Che giorni, quelli dell'ottobre 2019. Era da poco nato il Conte Bis e Zingaretti, per dimostrare ai neo alleati del Movimento 5 Stelle che il Pd non era più «casta», compì la giravolta. I Dem, che nei primi tre passaggi parlamentari si erano opposti al taglio, all'ultimo voto disserò sì. Non mancò il dibattito al Nazareno. In tanti uno su tutti, l'ex tesoriere Zanda - erano perplessi di fronte a una riforma che, senza i necessari correttivi (modifica delle maggioranze necessarie all'elezione del presidente della Repubblica, cambio del sistema di elezione del Senato, ritorno al proporzionale) avrebbe compressogli spazi delle opposizioni e alterato il delicato equilibrio immaginato dai padri costituenti. Ma ci sono delle fasi della Storia in cui se solo si avanzano dei dubbi si passa per «poltronisti», «antichi», «difensori dei privilegi». E così si adeguarono tutti. O quasi. Perché sedici parlamentari si smarcarono da quel voto altrimenti unanime. «Il taglio dei parlamentari è uno stupro al Parlamento» tuonò Vittorio Sgarbi in Aula. «È come tagliarsi un braccio per dimagrire» argomentò Bruno Tabacci.

 

«Pura demagogia» accusò Maurizio Lupi, rivelandosi poi facile profeta: «Cosa succede se il governo cade e la maggioranza non sarà poi in grado di varare tutti quei correttivi senza i quali la riforma rimarrà appesa a se stessa e produrrà grossi guai?». «Una scelta demenziale» chiosò Riccardo Magi. Quattro storie parlamentari diverse, eppure unite nel dire: «Non fatelo». Invece si fece. E oggi i quattro dissidenti potrebbero rivendicare con orgoglio: «Ve l'avevamo detto».

 

In fondo, la ricandidatura con annessa quasi certa rielezione dimostra che quella battaglia non era certo combattuta «pro domo propria». Tutti e quattro potevano immaginare, già tre anni fa, che il Parlamento sarebbe comunque restato nel loro futuro. Perché avevano un ruolo importante nei partiti di cui fanno parte e di conseguenza avrebbero avuto una candidatura blindata, come Lupi e Magi. O perché, avendo attraversato varie epoche politiche e varie legislature, avevano già in mente le mosse giuste per sopravvivere nonostante i numeri ridotti.

 

Bruno Tabacci, dalla sua, ha un simbolo, quello del «Centro democratico», che gli ha permesso di fare da «caronte» a tutti i leaderini incapaci di raccogliere le firme per il proprio, vedasi Di Maio. E Vittorio Sgarbi è un situazionista di assoluto talento. Solo qualche mese fa era diventato il mediatore telefonico della candidatura al Quirinale di Silvio Berlusconi. Sarà incostante, inaffidabile, un cane sciolto. Ma della sua ecletticità il centrodestra non vuole fare a meno. E infatti avrà un collegio blindato in quota Noi con l'Italia.
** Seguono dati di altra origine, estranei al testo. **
/-- Settles O49, by cases on what a step can do: nothing, a reset, or the answer to a presented word. -/
theorem stepKeepsInvariant : Obligations.StepKeepsInvariant := by
  intro s t h ht
  rcases step_cases s with ⟨-, hs⟩ | ⟨rest, -, hs⟩ | ⟨x, rest, q, d, e, -, he, hs⟩ <;> cases hs.symm.trans ht
  · exact h
  · exact inv_of_regs_reset rfl
  · exact (he.inv h).congr rfl rfl

end Sys2Proof.Machine
end

section
/-! What follows from the sticky errors for one instruction and for a list of them (10_state.md R31; 43_peripheral_block.md
R232; 60_exceptions.md R315). -/

namespace Sys2Proof.Machine

section
variable {c : Config} {r q : Regs} {i : Instr} {d : Word} {e : Byte}

theorem statusOf_responseWord (s : State) (hs : s.response = some (responseWord d e)) : statusOf s = some e := by
  rw [statusOf, hs, Option.map_some, responseWord_status]

/-- While PCB_ERR is on, no instruction makes PCB_VALID 1. -/
theorem Effect.pcbValid_eq_false (he : Effect c r i q d e) (h : r.pcbErr ≠ 0) (hv : r.pcbValid = false) :
    q.pcbValid = false := by
  cases he with
  | pcbFinalize h0 => exact absurd h0 h
  | pcbClear | pcbSetSticky | pcbSetIllegal | pcbSet | pcbLoadSticky | pcbLoadFailed | pcbLoad | pcbFinalizeSticky
  | pcbFinalizeLayout | pcbFinalizeMissing => rfl
  | _ => exact hv

/-- While FTB_ERR is on, no instruction makes OUT_VALID 1. -/
theorem Effect.outValid_eq_false (he : Effect c r i q d e) (h : r.ftbErr ≠ 0) (hv : r.outValid = false) :
    q.outValid = false := by
  cases he with
  | ftbFinalize h0 => exact absurd h0 h
  | ftbClear | ftbWrapSticky | ftbWrapFailed | ftbWrapMissing | ftbWrap | ftbSetSticky | ftbSetIllegal | ftbSet
  | ftbFinalizeSticky | ftbFinalizeLayout | ftbFinalizeMissing => rfl
  | _ => exact hv

end

/-- The first of a list of instructions answers, and the others run from the state it leaves. -/
theorem execAll_cons {s t : State} {i : Instr} {is : List Instr} (h : execAll s (i :: is) = some t) :
    ∃ u, exec i s = .next u ∧ execAll u is = some t := by
  obtain ⟨q, d, e, -, hx⟩ := exec_effect i s
  rw [execAll, hx] at h
  exact ⟨_, hx, h⟩

/-- What every instruction of a list keeps, the list keeps. -/
theorem execAll_induction {P : State → Prop} {is : List Instr} {s t : State}
    (hstep : ∀ i ∈ is, ∀ u v, P u → exec i u = .next v → P v) (hs : P s) (h : execAll s is = some t) : P t := by
  induction is generalizing s with
  | nil => exact Option.some.inj h ▸ hs
  | cons i is ih =>
    obtain ⟨u, hu, ht⟩ := execAll_cons h
    exact ih (fun j hj => hstep j (List.mem_cons_of_mem i hj)) (hstep i List.mem_cons_self s u hs hu) ht

/-- Settles O51. -/
theorem firstErrorSticks : Obligations.FirstErrorSticks := by
  intro i st s t hx
  obtain ⟨q, d, e, he, rfl⟩ := exec_next i s t hx
  refine ⟨?_, he.stageErr_of_ne_zero, fun h hq => ?_, fun h => (he.stickyInv h.sticky).stageErr_le st⟩
  · rintro rfl
    exact he.stageErr_clearOf
  · rw [statusOf_responseWord _ rfl, he.stageErr_of_eq_zero h hq]

/-- Without its own CLEAR a failed stage keeps its error, and with it whatever valid bit its error keeps down. -/
theorem execAll_of_failed {st : Stage} {valid : Regs → Bool}
    (hvalid : ∀ {c r i q d e}, Effect c r i q d e → stageErr st r ≠ 0 → valid r = false → valid q = false)
    (is : List Instr) (s t : State) (herr : stageErr st s.regs ≠ 0) (hv : valid s.regs = false)
    (hclr : clearOf st ∉ is) :
    execAll s is = some t → stageErr st t.regs = stageErr st s.regs ∧ valid t.regs = false := by
  refine execAll_induction (P := fun u => stageErr st u.regs = stageErr st s.regs ∧ valid u.regs = false) ?_ ⟨rfl, hv⟩
  rintro i hi u v ⟨hu, huv⟩ hx
  obtain ⟨q, d, e, he, rfl⟩ := exec_next i u v hx
  have hne : stageErr st u.regs ≠ 0 := hu ▸ herr
  exact ⟨(he.stageErr_of_ne_zero (ne_of_mem_of_not_mem hi hclr) hne).trans hu, hvalid he hne huv⟩

/-- Settles O56. -/
theorem failedStageBuildsNothing : Obligations.FailedStageBuildsNothing :=
  ⟨execAll_of_failed (st := .pcb) Effect.pcbValid_eq_false, execAll_of_failed (st := .ftb) Effect.outValid_eq_false⟩

end Sys2Proof.Machine
end

section
/-! No hidden state (10_state.md R35). `Effect` and `WordEffect` say not only what an answer can be but what it is, so
two states that agree in CONFIG and registers answer alike. -/

namespace Sys2Proof.Machine

/-! Which operation an instruction comes to. -/

section
variable (s : State)

theorem exec_of_packerTriple {i : Instr} {o p : Byte} {d : Word} (hi : packerTriple i = some (o, p, d)) :
    exec i s = packInto o p d s := by
  cases i <;> cases hi <;> rfl

theorem exec_lutSet_of_none {f : Byte} (h : s.regs.lutErr = 0) (hc : selectCommand s.cfg.layout f = none) :
    exec (.lutSet f) s = fail .lut .invalidFieldValue s := by
  simp only [exec, execLutSet, h, hc, ne_eq, not_true_eq_false, if_false]
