-- ==== Sys2Proof/Tests/Slice0.lean ====
section
/-! SUPPORT. The model's own tests: the smoke test of WellFormed, the decoding of a word written out from the spec's
encoding for every constructor, single steps whose expected results are vectors of 95_test_vectors.md (named `V-...`
there), and for each obligation with hypotheses a witness that meets them. -/

namespace Sys2Proof.Tests

open Sys2Proof.Machine Sys2Proof.Claims

set_option Elab.async false

/-! ### Well-formed terms -/

/-- The one check of WellFormed refuses the literals 0 to 4 of the general `priv` row (R58). -/
theorem test_wf_refuses_known_priv_literal : (Instr.priv 0 0 0).wf = false ∧ (Instr.priv 31 31 4).wf = false := by
  decide

theorem test_wf_accepts_unknown_priv_literal : (Instr.priv 0 0 5).wf = true ∧ (Instr.priv 0 0 4095).wf = true := by
  decide

/-! ### Decoding: the words of the examples of the instruction rules (R70 to R146) -/

theorem test_decode_bitwise :
    decodeWord 0x00C22000 = some (.and 3 1 2) ∧
    decodeWord 0x08C22000 = some (.or 3 1 2) ∧
    decodeWord 0x10C22000 = some (.xor 3 1 2) ∧
    decodeWord 0x1845FFFF = some (.not 1 2) := by
  decide

theorem test_decode_shifts :
    decodeWord 0x20C22000 = some (.shftr 3 1 2) ∧
    decodeWord 0x28C00FFF = some (.shftri 3 4095) ∧
    decodeWord 0x30C22000 = some (.shftl 3 1 2) ∧
    decodeWord 0x38C00040 = some (.shftli 3 64) := by
  decide

theorem test_decode_branches :
    decodeWord 0x41400000 = some (.br 5) ∧
    decodeWord 0x49400000 = some (.brr1 5) ∧
    decodeWord 0x50000FF8 = some (.brr2 0xFF8) ∧
    decodeWord 0x594C0000 = some (.brnz 5 6) ∧
    decodeWord 0x70443000 = some (.brgt 1 2 3) := by
  decide

theorem test_decode_call_return :
    decodeWord 0x610E9123 = some (.call 4) ∧
    decodeWord 0x68000000 = some (.ret) := by
  decide

theorem test_decode_integer :
    decodeWord 0xC0801000 = some (.add 2 0 1) ∧
    decodeWord 0xC8400FFF = some (.addi 1 4095) ∧
    decodeWord 0xD0C22000 = some (.sub 3 1 2) ∧
    decodeWord 0xD8C00001 = some (.subi 3 1) ∧
    decodeWord 0xE0C22000 = some (.mul 3 1 2) ∧
    decodeWord 0xE8C22000 = some (.div 3 1 2) := by
  decide

theorem test_decode_float :
    decodeWord 0xA0C22000 = some (.addf 3 1 2) ∧
    decodeWord 0xA8C22000 = some (.subf 3 1 2) ∧
    decodeWord 0xB0C22000 = some (.mulf 3 1 2) ∧
    decodeWord 0xB8C22000 = some (.divf 3 1 2) := by
  decide

theorem test_decode_moves :
    decodeWord 0x80440FF8 = some (.movLd 1 2 0xFF8) ∧
    decodeWord 0x88440000 = some (.movRr 1 2) ∧
    decodeWord 0x90400ABC = some (.movHi 1 0xABC) ∧
    decodeWord 0x98440010 = some (.movSt 1 2 16) := by
  decide

theorem test_decode_priv :
    decodeWord 0x7FFFF000 = some (.privHalt) ∧
    decodeWord 0x78000001 = some (.privEnterSupervisor) ∧
    decodeWord 0x78000002 = some (.privEnterUser) ∧
    decodeWord 0x78440003 = some (.privInput 1 2) ∧
    decodeWord 0x78840004 = some (.privOutput 2 2) ∧
    decodeWord 0x78000014 = some (.priv 0 0 0x14) := by
  decide

theorem test_decode_refuses_opcodes_30_and_31 :
    decode [0x00, 0x00, 0x00, 0xF0] = .illegalOpcode 0xF0000000 ∧
    decode [0xFF, 0xFF, 0xFF, 0xFF] = .illegalOpcode 0xFFFFFFFF := by
  decide

/-- Three bytes are no word; four bytes are, least significant first (R34, R50). -/
theorem test_decode_truncated :
    decode [0x00, 0x10, 0x80] = .truncated ∧ decode [0x00, 0x10, 0x80, 0xC0] = .ok (.add 2 0 1) := by
  decide

/-- The worked example of the encoding function (R63). -/
theorem test_encode_add : encodeBytes (.add 2 0 1) = [0x00, 0x10, 0x80, 0xC0] := by
  decide

/-! ### Single steps -/

/-- The reset state with some registers, the pc, and the word to run at it. -/
def start (regs : List (Reg × Word)) (pc : Word) (w : Nat) : State :=
  ((regs.foldl (fun s r => s.setReg r.1 r.2) State.reset).setPc pc).withFetchWord 32 w

/-- The state a step or an instruction answers, where there is one. -/
def next? (r : Result) : Option State :=
  match r with
  | .next t => some t
  | .fault _ => none
  | .refused _ => none

/-- A register, the pc and the status after one step. -/
def seen (s : State) (r : Reg) : Option (Word × Word × Status) :=
  (next? (step s)).map fun t => (t.reg r, t.pc, t.status)

/-- `n` bytes of memory and the pc after one step. -/
def stored (s : State) (addr n : Nat) : Option (List Byte × Word) :=
  (next? (step s)).map fun t => (t.mem.readBytes addr n, t.pc)

/-- The reset state with eight bytes in memory. -/
def withData (s : State) (addr v : Word) : State := s.store8 addr v

/-- V-B1. -/
theorem test_and :
    seen (start [(1, 0xFF00FF00FF00FF00), (2, 0xFF00FF00FF00FF0)] 0x1000 0x00C22000) 3 =
      some (0xF000F000F000F00, 0x1004, .running) := by
  decide +kernel

/-- V-B10. -/
theorem test_or_into_stack_pointer :
    seen (start [(1, 0x1), (2, 0x2)] 0x1000 0x0FC22000) 31 =
      some (0x3, 0x1004, .running) := by
  decide +kernel

/-- V-B3. -/
theorem test_xor :
    seen (start [(1, 0xFF00FF00FF00FF00), (2, 0xFF00FF00FF00FF0)] 0x1000 0x10C22000) 3 =
      some (0xF0F0F0F0F0F0F0F0, 0x1004, .running) := by
  decide +kernel

/-- V-B9. -/
theorem test_not_ignored_fields :
    seen (start [(2, 0xFFFFFFFF)] 0x1000 0x1845FFFF) 1 =
      some (0xFFFFFFFF00000000, 0x1004, .running) := by
  decide +kernel

/-- V-S8. -/
theorem test_shftr_huge_count :
    seen (start [(1, 0x8000000000000001), (2, 0x8000000000000000), (3, 0x7)] 0x1000 0x20C22000) 3 =
      some (0x0, 0x1004, .running) := by
  decide +kernel

/-- V-S21. -/
theorem test_shftr_logical :
    seen (start [(1, 0xFFFFFFFFFFFFFFFF), (2, 0x1)] 0x1000 0x20C22000) 3 =
      some (0x7FFFFFFFFFFFFFFF, 0x1004, .running) := by
  decide +kernel

/-- V-S20. -/
theorem test_shftri :
    seen (start [(3, 0xF0), (1, 0xAAAA), (2, 0xBBBB)] 0x1000 0x28C22004) 3 =
      some (0xF, 0x1004, .running) := by
  decide +kernel

/-- V-S14. -/
theorem test_shftri_4095 :
    seen (start [(3, 0x8000000000000001)] 0x1000 0x28C00FFF) 3 =
      some (0x0, 0x1004, .running) := by
  decide +kernel

/-- V-S9. -/
theorem test_shftl_63 :
    seen (start [(1, 0x8000000000000001), (2, 0x3F)] 0x1000 0x30C22000) 3 =
      some (0x8000000000000000, 0x1004, .running) := by
  decide +kernel

/-- V-S11. -/
theorem test_shftl_two_to_32 :
    seen (start [(1, 0x8000000000000001), (2, 0x100000000), (3, 0x7)] 0x1000 0x30C22000) 3 =
      some (0x0, 0x1004, .running) := by
  decide +kernel

/-- V-S18. -/
theorem test_shftli :
    seen (start [(3, 0xFFF)] 0x1000 0x38C0000C) 3 =
      some (0xFFF000, 0x1004, .running) := by
  decide +kernel

/-- V-S17. -/
theorem test_shftli_64 :
    seen (start [(3, 0x8000000000000001)] 0x1000 0x38C00040) 3 =
      some (0x0, 0x1004, .running) := by
  decide +kernel

/-- V-C1. -/
theorem test_br :
    seen (start [(5, 0x1010)] 0x1000 0x41400000) 5 =
      some (0x1010, 0x1010, .running) := by
  decide +kernel

/-- V-C2. -/
theorem test_brr1_backward :
    seen (start [(5, 0xFFFFFFFFFFFFFFF8)] 0x1008 0x49400000) 5 =
      some (0xFFFFFFFFFFFFFFF8, 0x1000, .running) := by
  decide +kernel

/-- V-C7. -/
theorem test_brr2_most_negative :
    seen (start [] 0x2000 0x50000800) 0 =
      some (0x0, 0x1800, .running) := by
  decide +kernel

/-- V-C8. -/
theorem test_brr2_most_positive :
    seen (start [] 0x2000 0x500007FF) 0 =
      some (0x0, 0x27FF, .running) := by
  decide +kernel
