/-- GAP_EXPIRY, MAXIMUM_GREEN_REACHED (R30 to R32, R35), FIXED_DURATION_REACHED (R33), FLOOR_WAIT_REACHED (R49): in a
DEMAND plan past the minimum with demand elsewhere, the expired gap or the reached maximum ends the stage; in a
FIXED-TIME plan the later of fixed duration and minimum green; in ALL-RED the floor wait, toward the empty target. The
end is an entry into COMMIT (`CommitEntered`): the stage stays current with its greens, the lead runs, a pending plan
is taken with its PLAN-CHANGE report (R68), the target is searched (R34, R67), the pending switch-on set is that of the
losing and gaining groups (R36), and a cable test in flight on a circuit of that set is abandoned (R159). -/
def Obligations.StageEndEntersCommit : Prop :=
  ∀ s : State, s.seq.state = .stage → s.flt.inbox = [] →
    let commits := fun (i : Instr) => ∃ t, exec i s = .next t ∧ CommitEntered s s.seq.pendingAdvance t ∧
      t.flt.mode = s.flt.mode ∧ t.jds = s.jds ∧ t.osw = s.osw ∧ Posted (planPostings 0 s) s t ∧
      ∀ w, s.cbl.test = some w → t.seq.switchOn.get w.circuit = true → Abandoned s w t
    (∀ x ms, s.flt.mode = .run → inDemandPlan s = true →
      s.seq.substate = some .running ∨ s.seq.substate = some .resting → demandElsewhere s = true →
      runningEntry s = some x → s.seq.gap = some ms → x.gap ≤ ms / 100 → commits .gapExpiry) ∧
    (∀ x ms, s.flt.mode = .run → inDemandPlan s = true →
      s.seq.substate = some .running ∨ s.seq.substate = some .resting → demandElsewhere s = true →
      runningEntry s = some x → s.seq.maximum = some ms → x.maxGreen ≤ ms / 100 → commits .maximumGreenReached) ∧
    (∀ x ms, s.flt.mode = .run → inDemandPlan s = false → runningEntry s = some x →
      s.seq.elapsed = some ms → max x.fixed x.minGreen ≤ ms / 100 → commits .fixedDurationReached) ∧
    (∀ k ms, s.flt.mode = .allRed → s.seq.current = some k → s.seq.elapsed = some ms →
      (∀ g, (s.jds.stageSet k).get g = true → (s.jds.group.get g).floor ≤ ms / 100) → commits .floorWaitReached)

/-- COMMIT_LEAD_EXPIRY (R38, R53): with losing or gaining groups the timetable is computed, INTERSTAGE begins now with
no stage current, and in START-UP the junction is RUN (with its MODE report); with none the target stage begins at
once, or ALL-RED-HELD for the empty target, with the STAGE-CHANGE report (R54; the previous stage after a darkness is
log 16's). R26: a stage that is no longer current re-posts its held demands and those of ACTIVE PRESENCE detectors;
R31: the maximum timer of the stage that begins runs from 0 if there is demand elsewhere, and otherwise does not run.
-/
def Obligations.CommitLeadExpires : Prop :=
  ∀ (x : Timer) (s : State), s.seq.state = .commit → s.seq.lead = some x → x.limit ≤ x.ms → s.flt.inbox = [] →
    ∃ t, exec .commitLeadExpiry s = .next t ∧ t.jds = s.jds ∧ t.osw = s.osw ∧ t.seq.commanded = s.seq.commanded ∧
      (timetableFor s s.seq.target ≠ [] →
        t.seq.state = .interstage ∧ t.seq.start = some ⟨s.uptime, 0⟩ ∧
        t.seq.timetable = timetableFor s s.seq.target ∧ t.seq.target = s.seq.target ∧
        t.seq.current = none ∧
        (s.seq.current ≠ none → t.seq.position = none ∧ t.seq.substate = none ∧ t.seq.elapsed = none ∧
          t.seq.gap = none ∧ t.seq.maximum = none) ∧
        t.flt.mode = (if s.flt.mode = .startUp then .run else s.flt.mode) ∧
        Posted (if s.flt.mode = .startUp then [modePosting .startUp .run .none 5 0] else []) s t) ∧
      (∀ k e, timetableFor s s.seq.target = [] → s.seq.target = .stage k e → s.flt.mode ≠ .allRed →
        t.seq.state = .stage ∧ t.seq.current = some k ∧ t.seq.position = some e ∧
        t.seq.substate = some .minimum ∧ t.seq.elapsed = some 0 ∧ t.seq.gap = some 0 ∧
        t.seq.demand.get k = false ∧ t.flt.mode = s.flt.mode ∧
        (t.seq.maximum = some 0 ∨ t.seq.maximum = none) ∧
        (t.seq.maximum = some 0 ↔ ∃ i d, s.plans.inForce = some i ∧ d.val < (planAt s i).length ∧
          ((planAt s i).entries.get d).stage ≠ k ∧ t.seq.demand.get ((planAt s i).entries.get d).stage = true) ∧
        Posted [stagePosting (some k) (s.seq.current.or s.seq.lastStage) s.plans.inForce 0] s t) ∧
      (timetableFor s s.seq.target = [] → s.seq.target = .empty →
        t.seq.state = .allRedHeld ∧ t.seq.current = none ∧ t.seq.target = .none ∧ t.flt.mode = s.flt.mode ∧
        Posted [stagePosting none s.seq.current s.plans.inForce 0] s t) ∧
      ∀ k, s.seq.current = some k → (∀ e, s.seq.target ≠ .stage k e) →
        (timetableFor s s.seq.target = [] → s.flt.mode ≠ .allRed ∨ s.seq.target = .empty) →
        let held := (∃ i e, s.plans.inForce = some i ∧ e.val < (planAt s i).length ∧
            ((planAt s i).entries.get e).stage = k ∧ ((planAt s i).entries.get e).always = true) ∨
          ∃ d, s.jds.served d = true ∧ (s.jds.detector.get d).demand.get k = true ∧
            ((recOf s d).fault ≠ .none ∨ (s.jds.detKind d = .presence ∧ (recOf s d).active = true))
        (held → t.seq.demand.get k = true) ∧ (¬held → t.seq.demand.get k = s.seq.demand.get k)

/-- R39 to R41: the timetable, every entry of it. A losing group leaves GREEN at offset 0, a vehicle over AMBER for its
amber time. A gaining group's green comes at the largest of R40's terms: its red-amber time, the intergreen from every
losing group it conflicts with, and what remains of the intergreen from every conflicting group outside the current
stage that lost its green earlier; a vehicle's RED-AMBER comes its red-amber time before. No other group has an entry,
each entry stands once, PENDING, and the entries go by offset and then by group. -/
def Obligations.TimetableKeepsIntergreens : Prop :=
  ∀ (target : Target) (s : State),
    let table := timetableFor s target
    let vehicle := fun g => s.jds.kindOf g = .vehicle
    let lead := fun n => if vehicle n then (s.jds.group.get n).redAmber else 0
    let term := fun (n : Group) (x : Nat) => x = lead n ∨
      (∃ l, losing s target l = true ∧ s.jds.conflicts n l = true ∧ x = s.jds.ig l n) ∨
      ∃ c u, (currentSet s).get c = false ∧ s.jds.conflicts n c = true ∧ s.seq.leg.get c = some u ∧
        x = s.jds.ig c n - u.elapsed / 100
    (∀ l e, losing s target l = true → vehicle l → (e ∈ table ∧ e.group = l ↔
      e = ⟨0, l, .amber, .pending, 0⟩ ∨ e = ⟨(s.jds.group.get l).amber, l, .red, .pending, 0⟩)) ∧
    (∀ l e, losing s target l = true → ¬vehicle l → (e ∈ table ∧ e.group = l ↔ e = ⟨0, l, .red, .pending, 0⟩)) ∧
    (∀ n, gaining s target n = true → ∃ off, term n off ∧ (∀ x, term n x → x ≤ off) ∧
      ∀ e, e ∈ table ∧ e.group = n ↔ e = ⟨off, n, .green, .pending, 0⟩ ∨
        (0 < lead n ∧ e = ⟨off - lead n, n, .redAmber, .pending, 0⟩)) ∧
    (∀ e ∈ table, losing s target e.group = true ∨ gaining s target e.group = true) ∧ table.Nodup ∧
    table.Pairwise (fun a b => a.offset < b.offset ∨ (a.offset = b.offset ∧ a.group.val ≤ b.group.val))

/-- TIMETABLE_ENTRY_DUE (R42, R43, R39) and RED_PROOF_TIMEOUT (R44). That one command issues one entry, the first that
is due, and leaves the others of its offset to further commands is the model's choice (log 31). The first PENDING entry
whose offset has come is issued, its group commanded and the command with OSW, and an end of green is its group's last,
at the interstage start; a GREEN one without red proof of every conflicting group is HELD instead, and its group stays;
a HELD entry at its limit, the first of several in the timetable (log 64, the model's choice), raises RED-PROOF-TIMEOUT
for the lowest conflicting group without proof. What the command does to the relays is `groupCommand`'s
(`Obligations.RelayCommandsMoveRelays`). -/
def Obligations.TimetableEntries : Prop :=
  let come := fun (s : State) (n : Nat) => ∃ x, s.seq.start = some x ∧ n ≤ x.elapsed / 100
  let first := fun (l : List TtEntry) (ok : TtEntry → Prop) (e : TtEntry) =>
    ∃ a b, l = a ++ e :: b ∧ ok e ∧ ∀ y ∈ a, ¬ok y
  (∀ (e : TtEntry) (s : State),
    (dueEntry s = some e ↔ first s.seq.timetable (fun y => y.status = .pending ∧ come s y.offset) e) ∧
    (timedOut s = some e ↔
      first s.seq.timetable (fun y => y.status = .held ∧ come s (y.offset + y.proofLimit)) e)) ∧
  (∀ (e : TtEntry) (s : State), s.seq.state = .interstage → dueEntry s = some e →
    (e.state = .green → ∀ g, s.jds.conflicts e.group g = true → (s.lmp.lamp.get (redOf g)).proof = true) →
    ∃ u, exec .timetableEntryDue s = .next (conclude u) ∧
      u.seq.commanded.get e.group = e.state ∧ u.osw.stored.get e.group = e.state ∧
      (∀ g, g ≠ e.group → u.seq.commanded.get g = s.seq.commanded.get g ∧
        u.osw.stored.get g = s.osw.stored.get g) ∧
      (∃ a b, s.seq.timetable = a ++ e :: b ∧
        u.seq.timetable = a ++ { e with status := .issued } :: b) ∧
      (∀ g, u.seq.leg.get g = if g = e.group ∧ e.offset = 0 ∧ (e.state = .amber ∨ e.state = .red) then s.seq.start
        else s.seq.leg.get g) ∧
      u.seq.state = .interstage ∧ u.jds = s.jds ∧
      u = groupCommand e.group e.state { s with seq := u.seq }) ∧
  (∀ (e : TtEntry) (g : Group) (s : State), s.seq.state = .interstage → dueEntry s = some e → e.state = .green →
    s.jds.conflicts e.group g = true → (s.lmp.lamp.get (redOf g)).proof = false → s.flt.inbox = [] →
    ∃ t, exec .timetableEntryDue s = .next t ∧ t.seq.commanded = s.seq.commanded ∧ t.osw = s.osw ∧
      (∃ a b, s.seq.timetable = a ++ e :: b ∧
        t.seq.timetable = a ++ { e with status := .held, proofLimit := s.jds.timing.redProofLimit } :: b) ∧
      t.flt = s.flt ∧ t.jds = s.jds) ∧
  (∀ (e : TtEntry) (g : Group) (s : State), s.seq.state = .interstage → timedOut s = some e →
    s.jds.conflicts e.group g = true → (s.lmp.lamp.get (redOf g)).proof = false →
    (∀ h, h < g → s.jds.conflicts e.group h = true → (s.lmp.lamp.get (redOf h)).proof = true) →
    exec .redProofTimeout s = .next (conclude
      { s with flt := { s.flt with inbox := s.flt.inbox ++ [.raise .redProofTimeout (.group g) 0xFF] } }))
E gli altri? Meno fortunati. Marzia Ferraioli di Forza Italia è rimasta l'unica azzurra salernitana a non seguire Mara Carfagna in Azione, ma è tutt' altro che certa della ricandidatura. Gli ex grillini Silvia Benedetti, Sara Cunial e Catello Vitiello hanno zero chance. Alessandro Fusacchia ha aderito al poco fortunato progetto ecologico dell'ex ministro Lorenzo Fioramonti. Gloria Vizzini si è giocata la ricandidatura con i Cinquestelle proprio con quel no al taglio. Renzo Tondo e Alessandro Colucci di Noi con l'Italia per rientrare dovranno sperare in risultati più alti del previsto per la propria lista. La forzista Veronica Giannone (ex M5S) difficilmente avrà un posto sicuro. Carmelo Lo Monte potrebbe provarci con la lista Sud chiama Nord di Cateno De Luca, sempre che riescano a raccogliere le firme. Fausto Guillerme spera di riprovarci nella circosrizione America Latina col Pd, ma i sondaggi sono quelli che sono. Idem per Angela Schirò, eletta sempre col Pd nella circoscrizione Europa.

 

Poi ci sono tutti gli altri, quelli che hanno votato sì, con più o meno entusiasmo. E in particolare i superstiti del Movimento 5 stelle. Nel 2018 entrarono in Parlamento in massa: oltre 330 eletti. Oggi, tra taglio dei parlamentari, tetto al doppio mandato, sondaggi disastrosi e inserimento dei fedelissimi contiani nei posti sicuri, a sperare di sopravvivere saranno al massimo due decine. Dovevano cancellare la Casta. Hanno cominciato da loro stessi. Quando si dice la coerenza.